» What the exercise asks
The line with "while UNCOMMITTED. -/", the line with "if s.flag (R.PRISM_CH_CFG_EN", and all lines between them in the material below: return these exactly, and no others.

» The input
-- ==== Sys2Proof/Machine/Prism.lean ====
section
/-! DEFINITION. Prism filter banks (chapter 08): the baseline stage, the filter, coefficient profiles, the tap ledger and
cross-fades. -/

namespace Sys2Proof.Machine

/-- Outputs per crossing of a RATE code (R162). -/
def rateOf (code : Nat) : Nat := if code = 0 then 4 else if code = 1 then 2 else 1

/-- The 18-bit signed clamp and whether it acted (R154, R158). -/
def clamp18 (y : Int) : Int × Bool :=
  let c := clampI (-131072) 131071 y
  (c, c != y)

namespace State

/-! Channels and profiles. -/

/-- The channels with CH_CFG.EN = 1 in a set of register words: only a listed word can have it. -/
def chansOn (regs : Assoc Word) : List Nat :=
  (regs.filter (fun e => e.1 % 1048576 == 0x28044 && e.2.getLsbD 0)).map (fun e => e.1 / 1048576)

/-- The register words in force in the stroke of crossing `n`. -/
def regsAt (s : State) (n : Nat) : Assoc Word := if n < s.time.lastCatch then s.prevRegs else s.regs

/-- A profile's state: 0 UNCOMMITTED, 1 COMMITTED, 2 RELEASING. -/
def profState (s : State) (p : Nat) : Nat := (Assoc.getD (fun _ => (0, 0)) s.profiles p).1

/-- A profile's committed length, 0 while UNCOMMITTED. -/
def profLen (s : State) (p : Nat) : Nat := (Assoc.getD (fun _ => (0, 0)) s.profiles p).2

/-- A profile enters a state with a length. -/
def setProf (s : State) (p st len : Nat) : State :=
  { s with profiles := Assoc.setD (fun _ => (0, 0)) s.profiles p (st, len) }

/-- A coefficient. -/
def coef (s : State) (p k : Nat) : Int := s.geti (R.PCOEF_COEF (p * 256 + k))

/-- The norm over the first `n` taps of a profile (R165). -/
def norm (s : State) (p n : Nat) : Nat :=
  (s.regs.filter (fun e => e.1 % 1048576 == 0x29048 && e.1 / 1048576 / 256 == p && decide (e.1 / 1048576 % 256 < n))).foldl
    (fun m e => m + (signed 18 (bits e.2 0 18)).natAbs) 0

/-- A profile is in use (R166). -/
def inUse (s : State) (p : Nat) : Bool :=
  (chansOn s.regs).any (fun c => s.get (R.PRISM_CH_CFG_PROFILE c) == p)
    || s.fades.any (fun f => f.old == p || f.new == p)
    || s.fadeQ.any (fun f => f.prof == p || s.get (R.PRISM_CH_CFG_PROFILE f.chan) == p)

/-- A channel's Prism rate R. -/
def rate (s : State) (c : Nat) : Nat := rateOf (s.get (R.PRISM_CH_CFG_RATE c))

/-! The ledger (R171 to R173). -/

/-- A channel's cost without a fade. -/
def cost (s : State) (c : Nat) : Nat :=
  if s.flag (R.PRISM_CH_CFG_EN c) then s.profLen (s.get (R.PRISM_CH_CFG_PROFILE c)) * s.rate c else 0

/-- The addition of a fade of channel `c` to profile `p`. -/
def fadeCost (s : State) (c p : Nat) : Nat := s.profLen p * s.rate c

/-- The charge of a bank. -/
def charge (s : State) (b : Nat) : Nat :=
  ((chansOn s.regs).filter (fun c => c / 32 == b)).foldl (fun n c => n + s.cost c) 0
    + (s.fades.filter (fun f => f.chan / 32 == b)).foldl (fun n f => n + s.fadeCost f.chan f.new) 0

/-- The charge of a bank and the additions of its waiting fades (R173). -/
def chargeWaiting (s : State) (b : Nat) : Nat :=
  s.charge b + (s.fadeQ.filter (fun f => f.chan / 32 == b)).foldl (fun n f => n + s.fadeCost f.chan f.prof) 0

/-- The channel has a running or waiting fade. -/
def hasFade (s : State) (c : Nat) : Bool := s.fades.any (fun f => f.chan == c) || s.fadeQ.any (fun f => f.chan == c)

/-- The fade requests of a staged PRISM set, as words. -/
def fadeWords (es : List Staged) : List Word :=
  (es.filter (fun e => e.key == R.PRISM_FADE_REQ_CHANNEL.key)).map (fun e => e.data)

/-- The channels whose CH_CFG a staged PRISM set writes. -/
def cfgChans (es : List Staged) : List Nat :=
  (es.filter (fun e => e.key % 1048576 == 0x28044)).map (fun e => e.key / 1048576)

/-- The smallest channel of a list. -/
def lowest (l : List Nat) : Option Nat := l.foldl (fun m c => match m with
  | none => some c
  | some d => some (min c d)) none

/-- The refusal of a staged PRISM set (R162, R168, R173, R174, R456): the lowest cause met and its lowest channel. `s0` is the
state before the catch, `s` the state before action 3 with the profiles as before the catch (R24), `cand` what the set would
leave of it. Cause 0x3 is met by any entry that writes RATE = 0b11. Cause 0x5 ranges over the 24 banks there are (R12):
a request for a CHANNEL above 767 lies in no bank's queue and meets cause 0x6 alone. -/
def prismRefuse (s0 s cand : State) (es : List Staged) : Option (Nat × Nat) :=
  let cfg := cfgChans es
  let reqs := fadeWords es
  let ch (w : Word) : Nat := bits w 0 10
  let full := ((List.range 24).filter (fun b =>
    cfg.any (fun c => c / 32 == b && cand.cost c != s.cost c)
      && decide (4096 < cand.chargeWaiting b) && decide (s0.chargeWaiting b < cand.chargeWaiting b))).head?
  let ledger := match full with
    | none => none
    | some b => some ((lowest (cfg.filter (fun c => c / 32 == b && decide (s.cost c < cand.cost c)))).getD (32 * b))
  let profile := lowest (((chansOn cand.regs).filter (fun c => s0.profState (cand.get (R.PRISM_CH_CFG_PROFILE c)) != 1))
    ++ (reqs.filter (fun w => s0.profState (bits w 10 6) != 1)).map ch)
  let rate3 := lowest (cfgChans (es.filter (fun e => bits e.data 1 2 == 3)))
  let busy := lowest ((reqs.filter (fun w => s.hasFade (ch w) || decide (1 < (reqs.filter (fun v => ch v == ch w)).length))).map ch)
  let queue := ((List.range 24).filter (fun b =>
    let n := (reqs.filter (fun w => ch w / 32 == b)).length
    decide (0 < n) && decide (8 < n + (s.fadeQ.filter (fun f => f.chan / 32 == b)).length))).head?
  let queueCh := match queue with
    | none => none
    | some b => lowest ((reqs.filter (fun w => ch w / 32 == b)).map ch)
  let target := lowest ((reqs.filter (fun w => decide (767 < ch w) || !cand.flag (R.PRISM_CH_CFG_EN (ch w))
      || bits w 10 6 == cand.get (R.PRISM_CH_CFG_PROFILE (ch w)) || bits w 16 3 == 7)).map ch)
  let conflict := lowest (cfg.filter (fun c => s.hasFade c
      && bits (cand.rd (R.PRISM_CH_CFG_EN c).key) 0 9 != bits (s.rd (R.PRISM_CH_CFG_EN c).key) 0 9))
  ([(1, ledger), (2, profile), (3, rate3), (4, busy), (5, queueCh), (6, target), (7, conflict)].filterMap
    (fun e => e.2.map (fun c => (e.1, c)))).head?

/-- A PRISM refusal as it is recorded (R173, R174, R456). -/
def prismRefused (s : State) (cause c : Nat) : State :=
  let s := (s.set R.PRISM_LAST_REFUSE_CAUSE cause).set R.PRISM_LAST_REFUSE_BANK (c / 32)
  let s := (s.set R.PRISM_LAST_REFUSE_CHANNEL c).fault 0x28 1 cause
  if cause = 1 then (s.raise E.PRISM_LEDGER_REFUSED).count R.PRISM_LEDGER_REFUSED_CNT
  else (s.raise E.PRISM_SET_REFUSED).count R.PRISM_SET_REFUSED_CNT

/-- An applied PRISM set: its fade requests join the queue (R174). -/
def prismApplied (s : State) (es : List Staged) : State :=
  { s with fadeQ := s.fadeQ ++ (fadeWords es).map (fun w => FadeReq.mk (bits w 0 10) (bits w 10 6) (bits w 16 3) 0 false) }

/-- A PRISM page reset: every fade ends without FADE_DONE (R422). -/
def prismReset (s : State) : State := { s with fades := [], fadeQ := [] }

/-- The fades that have delivered their last output end at the catch (R177). -/
def fadesEnd (s : State) : State :=
  forEach (s.fades.filter (fun f => decide (f.n0 + f.len / f.rate ≤ s.time.cr))) s (fun s f =>
    let s := { s with fades := s.fades.filter (fun g => g.chan != f.chan) }
    let s := s.set (R.PRISM_CH_CFG_PROFILE f.chan) f.new
    (s.countW R.PRISM_FADE_DONE_CNT E.PRISM_FADE_WRAP).raise E.PRISM_FADE_DONE)

/-- A waiting request of a bank leaves the queue. -/
def fadeDrop (s : State) (c : Nat) : State := { s with fadeQ := s.fadeQ.filter (fun f => f.chan != c) }

/-- Action 5 for one bank (R175): requests start in order while the ledger has room; a blocked head that has waited too long
is refused and the next examined. -/
def fadesBank (s : State) (b : Nat) : Nat → State
  | 0 => s
  | n + 1 =>
    match s.fadeQ.find? (fun f => f.chan / 32 == b) with
    | none => s
    | some f =>
      let r := s.rate f.chan
      if s.charge b + s.fadeCost f.chan f.prof ≤ 4096 then
        let s := { s.fadeDrop f.chan with fades := s.fades ++
          [Fade.mk f.chan (s.get (R.PRISM_CH_CFG_PROFILE f.chan)) f.prof (16 * 2 ^ f.len) s.time.cr r] }
        (s.raise E.PRISM_FADE_START).fadesBank b n
      else
        let s := if f.told then s else s.raise E.PRISM_FADE_WAIT
        if s.get R.PRISM_FADE_CTL_WAIT_MAX ≤ f.waited then
          let s := (s.fadeDrop f.chan).count R.PRISM_FADE_REFUSED_CNT
          let s := (s.raise E.PRISM_FADE_REFUSED).fault 0x28 2 8
          let s := (s.set R.PRISM_LAST_REFUSE_CAUSE 8).set R.PRISM_LAST_REFUSE_BANK b
          (s.set R.PRISM_LAST_REFUSE_CHANNEL f.chan).fadesBank b n
        else { s with fadeQ := s.fadeQ.map (fun g => if g.chan = f.chan then { g with told := true } else g) }

/-- Action 5 (R175): with the PRISM page ENABLED every bank is examined and every request left waits one catch more. -/
def fadesCatch (s : State) : State :=
  if s.enabled 0x28 then
    let s := forEach (List.range 24) s (fun s b => s.fadesBank b 9)
    { s with fadeQ := s.fadeQ.map (fun f => { f with waited := f.waited + 1 }) }
  else s

/-! The PCOEF page. -/

/-- A write to PCOEF.COEF (R164): refused while the profile is locked or the page DISABLED. -/
def coefWrite (s : State) (d : Word) : State :=
  let p := s.get R.PCOEF_PSEL
  let k := s.get R.PCOEF_TAP
  if s.profState p = 0 ∧ s.enabled 0x29 then
    let s := (s.set (R.PCOEF_COEF (p * 256 + k)) (bits d 0 18)).set R.PCOEF_TAP ((k + 1) % 256)
    { s with badTaps := s.badTaps.filter (· != p * 256 + k) }
  else (s.raise E.PCOEF_WRITE_LOCKED).count R.PCOEF_WRITE_LOCKED_CNT

/-- The cause for which one COMMIT entry is refused in a state (R165, R167), lowest first. -/
def commitCause (s0 s : State) (w : Word) : Option Nat :=
  let p := bits w 0 6
  let len := bits w 8 9
  if w.getLsbD 31 then
    (if s.profState p = 1 ∧ s0.inUse p then some 3 else none)
  else if len = 0 ∨ 256 < len then some 1
  else if 2 ^ 22 ≤ s.norm p len then some 2
  else if s.profState p ≠ 0 then some 4
  else none

/-- One COMMIT entry as it applies (R165, R167). -/
def commitOne (s : State) (w : Word) : State :=
  let p := bits w 0 6
  if w.getLsbD 31 then (if s.profState p = 1 then s.setProf p 2 (s.profLen p) else s)
  else (s.setProf p 1 (bits w 8 9)).raise E.PCOEF_COMMITTED

/-- The COMMIT entries of a staged PCOEF set, in order. -/
def commitWords (es : List Staged) : List Word :=
  (es.filter (fun e => e.key == R.PCOEF_COMMIT_PROFILE.key)).map (fun e => e.data)

/-- Every refusal of a PCOEF set: each entry checked against the state that those before it leave (R169). -/
def commitCauses (s0 : State) : State → List Word → List (Nat × Nat)
  | _, [] => []
  | s, w :: ws =>
    match commitCause s0 s w with
    | some c => (c, bits w 0 6) :: commitCauses s0 s ws
    | none => commitCauses s0 (s.commitOne w) ws

/-- The refusal of a staged PCOEF set: the lowest cause and its lowest profile (R456). -/
def pcoefRefuse (s0 s : State) (es : List Staged) : Option (Nat × Nat) :=
  let l := commitCauses s0 s (commitWords es)
  match lowest (l.map (·.1)) with
  | none => none
  | some c => (lowest ((l.filter (fun e => e.1 == c)).map (·.2))).map (fun p => (c, p))

/-- A PCOEF refusal as it is recorded. -/
def pcoefRefused (s : State) (cause p : Nat) : State :=
  let s := (s.set R.PCOEF_LAST_REFUSE_CAUSE cause).set R.PCOEF_LAST_REFUSE_PROFILE p
  (s.raise E.PCOEF_REFUSED).fault 0x29 (if cause = 3 then 2 else 1) p

/-- An applied PCOEF set. -/
def pcoefApplied (s : State) (es : List Staged) : State := forEach (commitWords es) s commitOne

/-- The second check of releases under way (R167), against the state before the catch. -/
def releasesEnd (s0 s : State) : State :=
  forEach (s.profiles.filter (fun e => e.2.1 == 2)) s (fun s e =>
    if s0.inUse e.1 then (s.setProf e.1 1 e.2.2).pcoefRefused 3 e.1
    else (s.setProf e.1 0 0).raise E.PCOEF_RELEASED)

/-- PCOEF_ECC_FAIL (R170). -/
def doCoefEcc (s : State) (p k : Nat) : State :=
  if s.alive then
    let known := s.badTaps.contains (p * 256 + k)
    let s := if known then s else { s with badTaps := (p * 256 + k) :: s.badTaps }.healthFault 0x02 0x03
    ((s.raise E.PCOEF_ECC_FAIL).count R.PCOEF_ECC_FAIL_CNT).fault 0x29 3 p
  else s

/-! The datapath of a crossing. -/

/-- A word of crossing `n` becomes a baseline value (R154, R155). -/
def baseline (s : State) (n q c : Nat) (w : BitVec 16) : State :=
  let u : Int := (w.toNat % 16384 : Nat) - 8192
  let x := 16 * u - s.getiAt n (R.PRISM_CH_PED c)
  let v := clamp18 ((x * (s.getAt n (R.PRISM_CH_CFG_FGAIN c) : Nat) + 16384) / 32768)
  let s := { s with vals := Assoc.put s.vals (q * 1024 + c) ⟨v.1, w.getLsbD 14 || v.2, w.getLsbD 15⟩ }
  if v.2 && s.flagAt n (R.PRISM_CH_CFG_EN c) then s.count R.PRISM_SAT_CNT else s

/-- The accumulator and flags of one filter over the values at `q` and before (R157 to R159); none where the support holds a
VOID value or a coefficient with a double-bit error. -/
def fir (s : State) (p len q c : Nat) : Option Val :=
  if s.badTaps.any (fun t => t / 256 == p && decide (t % 256 < len)) then none
  else
    (List.range len).foldl (fun acc k =>
      match acc with
      | none => none
      | some a =>
        if q < k then none
        else match Assoc.find? s.vals ((q - k) * 1024 + c) with
          | none => none
          | some x => some ⟨a.v + s.coef p k * x.v, a.ovr || x.ovr, a.sub || x.sub⟩) (some ⟨0, false, false⟩)

/-- The rounded, unclamped output of R158. -/
def firOut (a : Int) : Int := (a + 65536) / 131072

/-- Output `j` of channel `c` in crossing `n` (R157 to R159, R176): the profile alone, or the blend of a fade. -/
def prismOut (s : State) (n c j : Nat) : Option Val × Bool :=
  let r := rateOf (s.getAt n (R.PRISM_CH_CFG_RATE c))
  let d := 4 / r
  let q := 4 * n + (j + 1) * d - 1
  let own := s.getAt n (R.PRISM_CH_CFG_PROFILE c)
  let fs := if n < s.time.lastCatch then s.prevFades else s.fades
  let last (p : Nat) : Option Val × Bool :=
    match s.fir p (s.profLen p) q c with
    | none => (none, false)
    | some a =>
      let y := clamp18 (firOut a.v)
      (some ⟨y.1, a.ovr || y.2, a.sub⟩, y.2)
  match fs.find? (fun f => f.chan == c) with
  | none => last own
  | some f =>
    let i := (n - f.n0) * f.rate + j
    if f.len ≤ i then last f.new
    else
      match s.fir f.old (s.profLen f.old) q c, s.fir f.new (s.profLen f.new) q c with
      | some a, some b =>
        let z := (firOut a.v * ((f.len : Int) - 1 - i) + firOut b.v * ((i : Int) + 1) + f.len / 2) / f.len
        let y := clamp18 z
        (some ⟨y.1, a.ovr || b.ovr || y.2, a.sub || b.sub⟩, y.2)
      | _, _ => (none, false)

/-- Prism's part of the crossing that ends, for crossing `n`, whose words have all left correction by now (R122, R160,
R163). -/
def prismTick (s : State) (n : Nat) : State :=
  let ws := s.words.filter (fun e => e.1 / 4096 == n)
  let s := forEach ws s (fun s e => s.baseline n (e.1 / 1024) (e.1 % 1024) e.2)
  let s := { s with vals := s.vals.filter (fun e => decide (n < e.1 / 4096 + 66)),
                    pouts := s.pouts.filter (fun e => decide (n < e.1 / 4096 + 96)) }
  if s.flagAt n (R.PAGE_CTL_ENABLE 0x28) then
    forEach (chansOn (s.regsAt n)) s (fun s c =>
      forEach (List.range (rateOf (s.getAt n (R.PRISM_CH_CFG_RATE c)))) s (fun s j =>
        let o := s.prismOut n c j
        let s := if o.2 then s.count R.PRISM_SAT_CNT else s
        match o.1 with
        | none => s
        | some y => { s with pouts := Assoc.put s.pouts ((4 * n + j) * 1024 + c) y }))
  else s

end State

end Sys2Proof.Machine
end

» Response below
/-- A profile's committed length, 0 while UNCOMMITTED. -/
def profLen (s : State) (p : Nat) : Nat := (Assoc.getD (fun _ => (0, 0)) s.profiles p).2

/-- A profile enters a state with a length. -/
def setProf (s : State) (p st len : Nat) : State :=
  { s with profiles := Assoc.setD (fun _ => (0, 0)) s.profiles p (st, len) }

/-- A coefficient. -/
def coef (s : State) (p k : Nat) : Int := s.geti (R.PCOEF_COEF (p * 256 + k))

/-- The norm over the first `n` taps of a profile (R165). -/
def norm (s : State) (p n : Nat) : Nat :=
  (s.regs.filter (fun e => e.1 % 1048576 == 0x29048 && e.1 / 1048576 / 256 == p && decide (e.1 / 1048576 % 256 < n))).foldl
    (fun m e => m + (signed 18 (bits e.2 0 18)).natAbs) 0

/-- A profile is in use (R166). -/
def inUse (s : State) (p : Nat) : Bool :=
  (chansOn s.regs).any (fun c => s.get (R.PRISM_CH_CFG_PROFILE c) == p)
    || s.fades.any (fun f => f.old == p || f.new == p)
    || s.fadeQ.any (fun f => f.prof == p || s.get (R.PRISM_CH_CFG_PROFILE f.chan) == p)

/-- A channel's Prism rate R. -/
def rate (s : State) (c : Nat) : Nat := rateOf (s.get (R.PRISM_CH_CFG_RATE c))

/-! The ledger (R171 to R173). -/

/-- A channel's cost without a fade. -/
def cost (s : State) (c : Nat) : Nat :=
  if s.flag (R.PRISM_CH_CFG_EN c) then s.profLen (s.get (R.PRISM_CH_CFG_PROFILE c)) * s.rate c else 0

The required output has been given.